**Instructions to follow**. Below is a block of records. Copy every line in it that contains the word "setScalar".

+++ Dataset entries

/-- The step-scalar result in the registers, and what every engine computes from it (R515, R551). -/
def setScalar (sum origin : Nat) (nf : Bool) (s : State) : State :=
  let s1 := forEach (List.range 10) (fun i t => t.wr (0x5010 + 8 * i) (wd (nbits sum (64 * i + 63) (64 * i)))) s
  let n := gnormOf sum
  let s2 := (s1.wr 0x5060 (wd (origin + nf.toNat * 2 ^ 16))).wr 0x6020 (wd n)
  s2.setFld 0x6028 31 0 (clipOf (bits s.samp.cfg 31 0) n)

/-- The result of half k of a run at this member: kept, and sent down (R513, R515, R516). -/
def treeDown (l n k : Nat) (s : State) : State :=
  let h := planN s l n
  let r := s.plan l n
  let s1 := s.setPlan l n { r with downs := r.downs ++ [k] }
  if pKind h = 3 then
    let s2 := setScalar r.norm r.origin r.nf s1
    forEach (treeChildren h) (fun j t => sendMember l n j 4 0 (scalarBytes r.norm r.origin r.nf) t) s2
  else
    let v := r.obs.filter (fun p => p.1 / 2048 == k)
    let keep := fun (t : Tab Nat) => tmerge (t.filter (fun p => p.1 / 2048 != k)) v
    let s2 := if pMode h = 0 then { s1 with obs := { s1.obs with redG := keep s1.obs.redG } } else { s1 with obs := { s1.obs with redU := keep s1.obs.redU } }
    forEach (treeChildren h) (fun j t => sendMember l n j 6 (4096 * k) (obsHalf r.obs k) t) s2

/-- Half k of a run goes on when this member has begun and every child has sent it (R513). -/
def treeGo (l n k : Nat) (s : State) : State :=
  let h := planN s l n
  let r := s.plan l n
  if r.begun && planActive s l n && (treeChildren h).all (fun c => r.ups.contains (2 * c + k)) && !r.ups.contains (2 * 1024 + k) then
    let s1 := s.setPlan l n { r with ups := r.ups ++ [2 * 1024 + k] }
    if pSelf h = 0 then treeDown l n k s1
    else
      let body := if pKind h = 3 then scalarBytes r.norm r.origin r.nf else obsHalf r.obs k
      forEach (treeParent h) (fun j t => sendMember l n j (if pKind h = 3 then 3 else 5) (4096 * k) body t) s1
  else s

/-- An observation run begins its exchange with the module's vector (R516). -/
def obsBegin (l n : Nat) (s : State) : State :=
  let h := planN s l n
  let r := s.plan l n
  if planActive s l n && pKind h = 4 && !r.begun then
    let own := if pMode h = 0 then obsJoin s.obs.g s.obs.carried else s.obs.u
    treeGo l n 1 (treeGo l n 0 (s.setPlan l n { r with begun := true, obs := obsJoin r.obs own }))
  else s

/-- A step-scalar run ends as a reduce-scatter run of the step did: its record names the module that the status names, and its ABORT this module (R493, R512). -/
def scalarFail (l n st m : Nat) (s : State) : State := sendAborts l n st (moduleId s) none (planEnd l n st m s)

/-- STEP_SCALAR_BEGIN (R512). -/
def execStepScalarBegin (l : LimbId) (plan : Nat) (s : State) : Res :=
  let h := planN s l.val plan
  let r := s.plan l.val plan
  if planActive s l.val plan && pKind h = 3 && !r.begun then
    match s.step.rs.find? (fun x => match x.status with | some st => st != 0 | none => false) with
    | some x => .next (scalarFail l.val plan (x.status.getD 4) x.named s)
    | none =>
      if s.step.rs.all (fun x => x.status.isSome) then
        let sum := (s.step.rs.filter (fun x => x.normOn)).foldl (fun a x => a + x.norm) r.norm
        let r1 := { r with begun := true, norm := sum, nf := r.nf || s.step.rs.any (fun x => x.nf), origin := s.step.rs.foldl (fun a x => min a x.origin) r.origin }
        .next (treeGo l.val plan 0 (s.setPlan l.val plan r1))
      else .next s
  else .next s

/-! ### Packets of a run (R491, R505, R508, R513, R516 to R518) -/

/-- A packet that its run cannot take: counted in HDR, and the run ends with PLAN_ERROR. -/
def badPacket (l n port : Nat) (s : State) : State := planFail l n 4 (cntHdr port s)

/-- The block records of a PARTIAL payload (R505). -/
def partialRecords (l n port : Nat) : Nat → List Byte → State → State
  | 0, _, s => s
  | fuel + 1, bs, s =>
    if bs.length < 8 then s
    else
      let h := planN s l n
      let w := leNat (bs.take 8)
      let form := nbits w 37 36
      let len := if form = 0 then roundup8 (4 * fmtBits (pWfmt h)) else if form = 1 then 128 else if form = 3 then 8 else 0
      let b := nbits w 35 0
      let sh := share h (pSelf h)
      if b < sh.1 ∨ sh.2 ≤ b then badPacket l n port s
      else if !planActive s l n then s
      else
        let i := b - sh.1
        let r := s.plan l n
        let s1 := s.setPlan l n { r with remote := tset r.remote i (tget 0 r.remote i + nbits w 63 48) }
        partialRecords l n port fuel (bs.drop (8 + len)) (ownRecord l n b form (nbits w 63 48) (nbits w 47 39) ((bs.drop 8).take len) s1)

/-- A packet of the current run of plan n is processed. -/
def planPacket (l n port : Nat) (k : MPkt) (s : State) : State :=
  let h := planN s l n
  let r := s.plan l n
  let s1 := s.setPlan l n { r with bytes := r.bytes + k.payload.length }
  let r1 := s1.plan l n
  let from_ := memberOf s l n k.dflow
  let child := match from_ with | some j => (treeChildren h).contains j | none => false
  let parent := match from_ with | some j => (treeParent h).contains j | none => false
  match k.kind with
  | 1 => if pKind h = 0 then partialRecords l n port (k.payload.length + 1) k.payload s1 else badPacket l n port s1
  | 2 => if (pKind h = 1 ∨ pKind h = 2) ∧ k.addr + k.payload.length ≤ pLen h then planWrite l n (pDst h + k.addr) k.payload s1 else badPacket l n port s1
  | 3 =>
    if pKind h == 3 && child then
      let c := from_.getD 0
      if r1.ups.contains (2 * c) then s1
      else treeGo l n 0 (s1.setPlan l n { r1 with
        ups := r1.ups ++ [2 * c], norm := r1.norm + leNat (k.payload.take 80), origin := min r1.origin (leNat ((k.payload.drop 80).take 2))
        nf := r1.nf || (k.payload.getD 82 0).toNat % 2 == 1 })
    else badPacket l n port s1
  | 4 =>
    if pKind h == 3 && parent then
      treeDown l n 0 (s1.setPlan l n { r1 with norm := leNat (k.payload.take 80), origin := leNat ((k.payload.drop 80).take 2), nf := (k.payload.getD 82 0).toNat % 2 == 1 })
    else badPacket l n port s1
  | 5 =>
    if pKind h == 4 && child then
      let c := from_.getD 0
      let half := (if k.addr = 4096 then 1 else 0)
      if r1.ups.contains (2 * c + half) then s1
      else treeGo l n half (s1.setPlan l n { r1 with ups := r1.ups ++ [2 * c + half], obs := obsJoin r1.obs (obsOfHalf half k.payload) })
    else badPacket l n port s1
  | 6 =>
    if pKind h == 4 && parent then
      let half := (if k.addr = 4096 then 1 else 0)
      treeDown l n half (s1.setPlan l n { r1 with obs := tmerge (r1.obs.filter (fun p => p.1 / 2048 != half)) (obsOfHalf half k.payload) })
    else badPacket l n port s1
  | _ =>
    if 3 ≤ pKind h then
      let w := leNat (k.payload.take 8)
      sendAborts l n (nbits w 19 16) (nbits w 15 0) from_ (planEnd l n (nbits w 19 16) (nbits w 15 0) s1)
    else badPacket l n port s1

/-- A data packet is taken (R476, R491). -/
def takeData (l : Nat) (s : State) : State :=
  let t := takeRx l 1 s
  match t.1 with
  | none => t.2
  | some (port, k) =>
    let f := k.dflow
    if (t.2.flow l f).stopped then cntStale port t.2
    else
      let s1 := if k.ackv then takeAck l f port k.ackseq k.sack t.2 else t.2
      let x := s1.flow l f
      let d := sub32 k.seq x.rnext
      if 2 ^ 32 - 2 ^ 30 ≤ d ∨ (d < 64 ∧ marked x d = true) then sendAck l f (portCount port 0x68 true s1)
      else if 2 ^ 30 ≤ d then raise (domLimb l) 1 (4 + port % 3) 0x0231 (wd f) (cntOow port s1)
      else if 64 ≤ d then cntOow port s1
      else
        let r := s1.plan l k.plan
        let run := planActive s1 l k.plan
        let dt := (k.rtag + 65536 - r.tag) % 65536
        if 1 ≤ dt ∧ dt < 0x8000 then portCount port 0x68 false s1
        else
          let s2 := s1.setFlow l f (markSeq x d)
          let s3 := if run ∧ dt = 0 then planPacket l k.plan port k (s2.setPlan l k.plan { s2.plan l k.plan with since := sidereal s2 }) else cntStale port s2
          if 16 ≤ (s3.flow l f).ackDue then sendAck l f s3 else s3

/-- DATA (R476, R491). -/
def execData (l : LimbId) (s : State) : Res := .next (withReads (takeData l.val) s)

/-! ### Start, cancel, end (R489 to R494) -/

/-- A shard or region goes out as COPY packets of 4,096 bytes to a member (R517, R518). -/
def sendCopy (l n j : Nat) : Nat → Nat → Nat → State → State
  | 0, _, _, s => s
  | fuel + 1, a, e, s =>
    if e ≤ a then s
    else
      let h := planN s l n
      let k := min 4096 (e - a)
      let r := planRead l n (pSrc h + a) k s
      sendCopy l n j fuel (a + k) e (sendMember l n j 2 a r.1 r.2)

/-- An all-gather member's own shard is copied when SRC and DST differ (R517). -/
def copyOwn (l n : Nat) : Nat → Nat → Nat → State → State
  | 0, _, _, s => s
  | fuel + 1, a, e, s =>
    if e ≤ a then s
    else
      let h := planN s l n
      let k := min 4096 (e - a)
      let r := planRead l n (pSrc h + a) k s
      copyOwn l n fuel (a + k) e (planWrite l n (pDst h + a) r.1 r.2)

def cmdDrop (l : Nat) (s : State) : State := s.satFld (rQstat l) 31 16 1

/-- START (R489, R490, R512, R516 to R518). -/
def planStart (l n rtag lring : Nat) (s : State) : State :=
  if (s.plan l n).running ∨ limbHeld s l = true then cmdDrop l s
  else
    let h := planN s l n
    let s1 := s.setPlan l n { PlanRun.reset with running := true, tag := rtag % 65536, lring := lring, since := sidereal s }
    let others := (List.range (pMem h)).filter (fun j => j != pSelf h)
    match pKind h with
    | 0 => { s1 with step := { s1.step with rs := s1.step.rs ++ [⟨l, n, none, pNorm h, false, 0xFFFF, 0, 0xFFFF⟩] } }
    | 1 =>
      let sh := share h (pSelf h)
      let s2 := if pSrc h = pDst h then s1 else copyOwn l n (sh.2 / 4096 + 2) sh.1 sh.2 s1
      forEach others (fun j t => sendCopy l n j ((sh.2 - sh.1) / 4096 + 2) sh.1 sh.2 t) s2
    | 2 => if pRoot h = pSelf h then forEach others (fun j t => sendCopy l n j (pLen h / 4096 + 2) 0 (pLen h) t) s1 else s1
    | 3 => s1
    | _ => if launched s1 = true ∧ ((pMode h = 0 ∧ s1.obs.gClosed) ∨ (pMode h = 1 ∧ s1.obs.uClosed)) then obsBegin l n s1 else s1

def execStart (l : LimbId) (plan rtag : Nat) (s : State) : Res := .next (withReads (planStart l.val (plan % 256) rtag 0xFF) s)
/-- CANCEL (R492). -/
def planCancel (l n : Nat) (s : State) : State := planEnd l n 2 0xFFFF s
def execPlanCancel (l : LimbId) (plan : Nat) (s : State) : Res := .next (planCancel l.val (plan % 256) s)
/-- A register write of MRD_CMD (R489). -/
def mrdCmdWrite (l lring : Nat) (v : Word) (s : State) : State :=
  match bits v 63 62 with
  | 0 => planStart l (bits v 7 0) (bits v 47 32) lring s
  | 1 => planCancel l (bits v 7 0) s
  | _ => s

/-- A packet of the run is not acknowledged yet. -/
def planSending (s : State) (l n : Nat) : Bool :=
  (s.limb l).flows.any (fun p => p.2.unack.any (fun u => u.pkt.plan == n && u.pkt.rtag == (s.plan l n).tag) || p.2.waitq.any (fun k => k.plan == n && k.rtag == (s.plan l n).tag))

/-- The run has completed (R511, R513, R516 to R518). -/
def planDone (s : State) (l n : Nat) : Bool :=
  let h := planN s l n
  let r := s.plan l n
  match pKind h with
  | 0 => r.done == shareLen h (pSelf h) && (s.samp.localmb == 0 || r.full == pLen h) && !planSending s l n
  | 1 => r.bytes + shareLen h (pSelf h) == pLen h && !planSending s l n
  | 2 => if pRoot h = pSelf h then !planSending s l n else r.bytes == pLen h
  | 3 => r.downs.contains 0
  | _ => r.downs.contains 0 && r.downs.contains 1

/-- The run's record is posted, its error raised, and its outcome kept for the step (R493, R512, R555); the end of the step-scalar run ends REDUCE (R738), and a failed update observation run turns apply into failed (R555). -/
def planComplete (l n st m : Nat) (s : State) : State :=
  let h := planN s l n
  let r := s.plan l n
  let rec4 := [wd (r.tag * 2 ^ 48 + n * 2 ^ 40 + st * 2 ^ 36 + r.slow.toNat * 2 ^ 35 + l * 2 ^ 32 + m),
    if pKind h = 0 then wd (r.nf.toNat * 2 ^ 63 + r.origin * 2 ^ 32 + r.splits % 2 ^ 32) else 0, wd r.bytes, sidereal s]
  let s1 := post 2 r.lring rec4 (s.setPlan l n { r with running := false })
  let s2 := match pKind h with
    | 0 => { s1 with step := { s1.step with
        rsFail := s1.step.rsFail || st != 0
        rs := s1.step.rs.map (fun x => if x.limb = l ∧ x.plan = n ∧ x.status.isNone then { x with status := some st, nf := r.nf, origin := r.origin, norm := r.norm, named := m } else x) } }
    | 3 => modSpanEnd 1 { s1 with step := { s1.step with scalar := some st, rs := [] } }
    | 4 => if pMode h = 0 then { s1 with step := { s1.step with obsG := some st } }
      else if st = 0 ∨ s1.fld 0x6018 2 0 ≠ 1 then { s1 with step := { s1.step with obsU := some st } }
      else { s1.setFld 0x6018 2 0 3 with step := { s1.step with obsU := some st } }
    | _ => s1
  if st ∈ [1, 3, 4] then raise (domLimb l) 2 7 (0x0240 + st) (wd (n + m * 2 ^ 16)) s2 else s2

++++++

**Task result**.
def setScalar (sum origin : Nat) (nf : Bool) (s : State) : State :=
    let s2 := setScalar r.norm r.origin r.nf s1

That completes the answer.